-- ==== Sys2Proof/Machine/Stats.lean ====
section
/-! DEFINITION. The statistics unit (03 R97 to R100). -/

namespace Sys2Proof.Machine

/-- An entry before its interval. -/
def zeroSum : StatSum :=
  { re := 0, im := 0, p2 := 0, p4 := 0, valid := 0, sat := 0, overload := false, sourceFault := false, jump := false }

/-- The pairs of a STATS product in [channel][input] order. -/
def statPairs (x : Stats) : List (Nat × Nat) :=
  (List.range x.chCount).flatMap fun c => (List.range x.inCount).map fun i => (x.inBase + i, x.chBase + c)

/-- The interval in samples. -/
def Stats.len (x : Stats) : Nat := 2 ^ x.log2Int

/-- One sample added to an entry (03 R97). -/
def addSample (e : StatSum) (v : Int × Int) (sat : Nat) : StatSum :=
  let m := (v.1 * v.1 + v.2 * v.2).toNat
  { e with re := e.re + v.1, im := e.im + v.2, p2 := e.p2 + m, p4 := e.p4 + m * m, valid := e.valid + 1, sat := e.sat + sat }

/-- The rows of a granule added to the entry of one pair: its samples where the granule is valid, and the marks of its
frames. -/
def statPair (s : State) (rows : List SettledRow) (x : Stats) (i c : Nat) (e : StatSum) : StatSum :=
  match supplier s i c with
  | none => e
  | some (n, d) =>
    rows.foldl (fun e r =>
      let e1 := { e with overload := e.overload || sampleMark r.parts n d i c Seg.overload,
                         sourceFault := e.sourceFault || sampleMark r.parts n d i c Seg.sourceFault,
                         jump := e.jump || sampleMark r.parts n d i c Seg.jump }
      if !pairValid s r i c then e1
      else
        let v := readSample s r i c
        if x.post then
          let q := requantSample v (gainAt s i c r.counter)
          addSample e1 q.1 q.2
        else addSample e1 v 0) e

/-- A gain of the product's pairs changes at a boundary inside the interval, or at its first sample where the load took
effect at the release front (03 R88), or is held there (03 R100, 15 R444). -/
def statStale (s : State) (x : Stats) (start g : Nat) : Bool :=
  x.post && ((s.intake.gainLoads.any fun l => 256 * g ≤ l.boundary && l.boundary < 256 * (g + 1) && (start < l.boundary || l.atFront && start = l.boundary) &&
    (statPairs x).any fun p => match gainIn l.gains p.1 p.2 with
      | some v => v.toNat != gainAt s p.1 p.2 (l.boundary - 1)
      | none => false) || gainHeld s x.stream (256 * g))

/-- The 32 bytes of a STATS entry (03 R99). -/
def statBytes (post : Bool) (e : StatSum) : List Byte :=
  leInt 4 e.re ++ leInt 4 e.im ++ leBytes 8 e.p2 ++ leBytes 8 e.p4 ++ leBytes 4 e.valid ++
    leBytes 2 (if post then min e.sat 65535 else 0) ++ leBytes 2 (b2n e.overload + 2 * b2n e.sourceFault + 4 * b2n e.jump)

/-- The payload of a STATS record; the format is that of the samples summed (03 R99; log 30). -/
def statPayload (s : State) (x : Stats) : List Byte :=
  let c8 := !x.post && (s.stream x.stream).entry.any fun d => d.c8
  leBytes 2 x.inBase ++ leBytes 2 x.inCount ++ leBytes 2 x.chBase ++ leBytes 2 x.chCount ++ leBytes 4 x.len ++
    leBytes 1 (b2n x.post + 2 * b2n c8) ++ zeros 3 ++ x.sums.flatMap (statBytes x.post)

/-- The interval contains the takeover row t_r (18 R518). -/
def containsTakeover (s : State) (start len : Nat) : Bool :=
  match s.pair.lastRow with
  | some r => start < r && r < start + len
  | none => false

/-- The STATS record of the interval that starts at `start` (03 R99, R100). -/
def statRecord (s : State) (x : Stats) (start : Nat) (cut : Bool) : RecOut :=
  let taken := containsTakeover s start x.len
  { rtype := 0x06,
    flags := (if x.sums.any fun e => e.valid < x.len then flagFlagged else 0) +
      (if x.post && x.sums.any fun e => e.sat > 0 then flagSaturated else 0) + (if x.stale then flagStale else 0) +
      (if cut || taken then flagPartial else 0) + (if taken then flagTakeover else 0),
    start := start, span := x.len, time := s.timeAt start, aux := x.sums.length, payload := statPayload s x }

def setStats (s : State) (x : Stats) : State :=
  { s with intake := { s.intake with stats := putBy Stats.pid x s.intake.stats } }

/-- A product before its next interval. -/
def clearStats (x : Stats) : Stats := { x with sums := (statPairs x).map fun _ => zeroSum, stale := false, rows := 0 }

/-- A settled granule reaches a STATS product; at the interval's end the record is emitted, and a product that a quota cut
selected suspends there (16 R466). -/
def statGranule (s : State) (rows : List SettledRow) (g : Nat) (x : Stats) : State :=
  let start := 256 * g / x.len * x.len
  if start < x.firstStart || (match s.product x.pid with
    | some p => p.suspended
    | none => true) then s
  else
    let x1 := { x with sums := (statPairs x).zip x.sums |>.map fun (p, e) => statPair s rows x p.1 p.2 e,
                       stale := x.stale || statStale s x start g, rows := x.rows + rows.length }
    if 256 * (g + 1) = start + x.len then
      let s1 := setStats (emitRecord s x.pid (statRecord s x1 start false)) (clearStats x1)
      if x.stopping then
        let s2 := gapSuspended s1 x.pid 0x06 (start + x.len) (s1.timeAt (start + x.len))
        productStopped (suspendProduct s2 x.pid) x.pid
      else s1
    else setStats s x1

end Sys2Proof.Machine
end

**GOAL OF THE EXERCISE:**
Retype each of the preceding records exactly as printed.

**WRITTEN RESPONSE:**
-- ==== Sys2Proof/Machine/Stats.lean ====
section
/-! DEFINITION. The statistics unit (03 R97 to R100). -/

namespace Sys2Proof.Machine

/-- An entry before its interval. -/
def zeroSum : StatSum :=
  { re := 0, im := 0, p2 := 0, p4 := 0, valid := 0, sat := 0, overload := false, sourceFault := false, jump := false }

/-- The pairs of a STATS product in [channel][input] order. -/
def statPairs (x : Stats) : List (Nat × Nat) :=
  (List.range x.chCount).flatMap fun c => (List.range x.inCount).map fun i => (x.inBase + i, x.chBase + c)

/-- The interval in samples. -/
def Stats.len (x : Stats) : Nat := 2 ^ x.log2Int

/-- One sample added to an entry (03 R97). -/
def addSample (e : StatSum) (v : Int × Int) (sat : Nat) : StatSum :=
  let m := (v.1 * v.1 + v.2 * v.2).toNat
  { e with re := e.re + v.1, im := e.im + v.2, p2 := e.p2 + m, p4 := e.p4 + m * m, valid := e.valid + 1, sat := e.sat + sat }

/-- The rows of a granule added to the entry of one pair: its samples where the granule is valid, and the marks of its
frames. -/
def statPair (s : State) (rows : List SettledRow) (x : Stats) (i c : Nat) (e : StatSum) : StatSum :=
  match supplier s i c with
  | none => e
  | some (n, d) =>
    rows.foldl (fun e r =>
      let e1 := { e with overload := e.overload || sampleMark r.parts n d i c Seg.overload,
                         sourceFault := e.sourceFault || sampleMark r.parts n d i c Seg.sourceFault,
                         jump := e.jump || sampleMark r.parts n d i c Seg.jump }
      if !pairValid s r i c then e1
      else
        let v := readSample s r i c
        if x.post then
          let q := requantSample v (gainAt s i c r.counter)
          addSample e1 q.1 q.2
        else addSample e1 v 0) e

/-- A gain of the product's pairs changes at a boundary inside the interval, or at its first sample where the load took
effect at the release front (03 R88), or is held there (03 R100, 15 R444). -/
def statStale (s : State) (x : Stats) (start g : Nat) : Bool :=
  x.post && ((s.intake.gainLoads.any fun l => 256 * g ≤ l.boundary && l.boundary < 256 * (g + 1) && (start < l.boundary || l.atFront && start = l.boundary) &&
    (statPairs x).any fun p => match gainIn l.gains p.1 p.2 with
      | some v => v.toNat != gainAt s p.1 p.2 (l.boundary - 1)
      | none => false) || gainHeld s x.stream (256 * g))

/-- The 32 bytes of a STATS entry (03 R99). -/
def statBytes (post : Bool) (e : StatSum) : List Byte :=
  leInt 4 e.re ++ leInt 4 e.im ++ leBytes 8 e.p2 ++ leBytes 8 e.p4 ++ leBytes 4 e.valid ++
    leBytes 2 (if post then min e.sat 65535 else 0) ++ leBytes 2 (b2n e.overload + 2 * b2n e.sourceFault + 4 * b2n e.jump)

/-- The payload of a STATS record; the format is that of the samples summed (03 R99; log 30). -/
def statPayload (s : State) (x : Stats) : List Byte :=
  let c8 := !x.post && (s.stream x.stream).entry.any fun d => d.c8
  leBytes 2 x.inBase ++ leBytes 2 x.inCount ++ leBytes 2 x.chBase ++ leBytes 2 x.chCount ++ leBytes 4 x.len ++
    leBytes 1 (b2n x.post + 2 * b2n c8) ++ zeros 3 ++ x.sums.flatMap (statBytes x.post)

/-- The interval contains the takeover row t_r (18 R518). -/
def containsTakeover (s : State) (start len : Nat) : Bool :=
  match s.pair.lastRow with
  | some r => start < r && r < start + len
  | none => false

/-- The STATS record of the interval that starts at `start` (03 R99, R100). -/
def statRecord (s : State) (x : Stats) (start : Nat) (cut : Bool) : RecOut :=
  let taken := containsTakeover s start x.len
  { rtype := 0x06,
    flags := (if x.sums.any fun e => e.valid < x.len then flagFlagged else 0) +
      (if x.post && x.sums.any fun e => e.sat > 0 then flagSaturated else 0) + (if x.stale then flagStale else 0) +
      (if cut || taken then flagPartial else 0) + (if taken then flagTakeover else 0),
    start := start, span := x.len, time := s.timeAt start, aux := x.sums.length, payload := statPayload s x }

def setStats (s : State) (x : Stats) : State :=
  { s with intake := { s.intake with stats := putBy Stats.pid x s.intake.stats } }

/-- A product before its next interval. -/
def clearStats (x : Stats) : Stats := { x with sums := (statPairs x).map fun _ => zeroSum, stale := false, rows := 0 }

/-- A settled granule reaches a STATS product; at the interval's end the record is emitted, and a product that a quota cut
selected suspends there (16 R466). -/
def statGranule (s : State) (rows : List SettledRow) (g : Nat) (x : Stats) : State :=
  let start := 256 * g / x.len * x.len
  if start < x.firstStart || (match s.product x.pid with
    | some p => p.suspended
    | none => true) then s
  else
    let x1 := { x with sums := (statPairs x).zip x.sums |>.map fun (p, e) => statPair s rows x p.1 p.2 e,
                       stale := x.stale || statStale s x start g, rows := x.rows + rows.length }
    if 256 * (g + 1) = start + x.len then
      let s1 := setStats (emitRecord s x.pid (statRecord s x1 start false)) (clearStats x1)
      if x.stopping then
        let s2 := gapSuspended s1 x.pid 0x06 (start + x.len) (s1.timeAt (start + x.len))
        productStopped (suspendProduct s2 x.pid) x.pid
      else s1
    else setStats s x1

end Sys2Proof.Machine
end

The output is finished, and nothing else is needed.